MATERIAL PROVIDED START

-- ==== Sys2Proof/Tests/Slice0.lean ====
section
/-! SUPPORT. Tests and witnesses. Every expected value comes from spec/: the words from 30_encoding.md R56 and R60, the
responses from the tables of 95_test_vectors.md section 2, the edges from the trace of its section 3. A witness shows states
and operands that meet the hypotheses of the statement it is named after, clause by clause. -/

namespace Sys2Proof.Tests
open Sys2Proof Sys2Proof.Machine Statements

/-! Helpers. -/

/-- The block just out of reset with two operands in the latches. -/
def operands (a b : Data) : State := { State.reset with opa := a, opb := b }

/-- A command one edge before its completion. -/
def inFlight (w : CmdWord) (a b : Data) : State := (operands a b).loaded w

/-- What a host reads after one step on a loaded command: RES, RES2, C, ERR. -/
def answer (w : Nat) (a b : Nat) : Option (Nat × Nat × Bool × Nat) :=
  match step (inFlight (BitVec.ofNat 32 w) (BitVec.ofNat 128 a) (BitVec.ofNat 128 b)) with
  | .next t => t.readResponse.map fun r => (r.res.toNat, r.res2.toNat, r.c, r.err.toNat)
  | _ => none

/-- Decoder and encoder agree on a list of words and commands. -/
def agrees (l : List (CmdWord × Instr)) : Bool := l.all fun p => decode p.1 == .cmd p.2 && encode p.2 == p.1

/-- Input levels with START. -/
def starting (w : CmdWord) (a b : Data) : PortIn := { rst := false, start := true, cmdIn := w, aIn := a, bIn := b }

/-- Input levels with RST and START. -/
def resetting : PortIn := { starting 0x08#32 1#128 1#128 with rst := true }

/-! Decoding: every constructor's word, in hexadecimal as R60 gives it, and one word of each family field by field:
RSV, W, SHAMT, OP. -/

theorem test_decode_bit_primitives : agrees [(0x00000001#32, .clz64), (0x00000002#32, .fls), (0x00000003#32, .flsc)] = true := by decide
theorem test_decode_add_sub : agrees [(0x00000008#32, .add), (0x00000009#32, .addc), (0x0000000A#32, .sub), (0x0000000B#32, .neg), (0x0000000C#32, .negs)] = true := by decide
theorem test_decode_bitwise : agrees [(0x00000010#32, .and), (0x00000011#32, .or), (0x00000012#32, .xor), (0x00000013#32, .not)] = true := by decide
theorem test_decode_multiply : agrees [(0x00000018#32, .umul64), (0x00000019#32, .mul), (0x0000001A#32, .muls)] = true := by decide
theorem test_decode_divide : agrees [(0x00000020#32, .divu), (0x00000021#32, .remu), (0x00000022#32, .divmodu), (0x00000023#32, .divs), (0x00000024#32, .rems), (0x00000025#32, .divmods)] = true := by decide
theorem test_decode_compare_sign : agrees [(0x00000028#32, .cmpu), (0x00000029#32, .cmps), (0x0000002A#32, .sgn), (0x0000002B#32, .abs), (0x0000002C#32, .uabs)] = true := by decide
theorem test_decode_sext : agrees [(0x00000030#32, .sextB), (0x00008030#32, .sextH), (0x00010030#32, .sextW), (0x00018030#32, .sextD)] = true := by decide
theorem test_decode_zext : agrees [(0x00000031#32, .zextB), (0x00008031#32, .zextH), (0x00010031#32, .zextW), (0x00018031#32, .zextD)] = true := by decide
theorem test_decode_nars : agrees [(0x00000032#32, .narsB), (0x00008032#32, .narsH), (0x00010032#32, .narsW), (0x00018032#32, .narsD)] = true := by decide
theorem test_decode_naru : agrees [(0x00000033#32, .naruB), (0x00008033#32, .naruH), (0x00010033#32, .naruW), (0x00018033#32, .naruD)] = true := by decide
theorem test_decode_shift : agrees [(0x00007F14#32, .shl 127#7), (0x00000415#32, .shr 4#7), (0x00004016#32, .sar 64#7)] =
    true := by decide
theorem test_fields_bit_primitives : decode (0#15 ++ 0#2 ++ 0#7 ++ 0b00000010#8) = .cmd .fls := by decide
theorem test_fields_add_sub : decode (0#15 ++ 0#2 ++ 0#7 ++ 0b00001001#8) = .cmd .addc := by decide
theorem test_fields_bitwise : decode (0#15 ++ 0#2 ++ 0#7 ++ 0b00010011#8) = .cmd .not := by decide
theorem test_fields_shift : decode (0#15 ++ 0#2 ++ 0b1000001#7 ++ 0b00010101#8) = .cmd (.shr 65#7) := by decide
theorem test_fields_multiply : decode (0#15 ++ 0#2 ++ 0#7 ++ 0b00011010#8) = .cmd .muls := by decide
theorem test_fields_divide : decode (0#15 ++ 0#2 ++ 0#7 ++ 0b00100010#8) = .cmd .divmodu := by decide
theorem test_fields_compare_sign : decode (0#15 ++ 0#2 ++ 0#7 ++ 0b00101100#8) = .cmd .uabs := by decide
theorem test_fields_convert : decode (0#15 ++ 0b10#2 ++ 0#7 ++ 0b00110010#8) = .cmd .narsW := by decide
theorem test_decode_table_word : decodeTableWord 32 0x00010033 = some .naruW ∧ decodeTableWord 32 0 = none := by decide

MATERIAL PROVIDED END

Examine the records and pull out every line where the string "section" occurs.

**SOLUTION TO THE EXERCISE**
section
responses from the tables of 95_test_vectors.md section 2, the edges from the trace of its section 3. A witness shows states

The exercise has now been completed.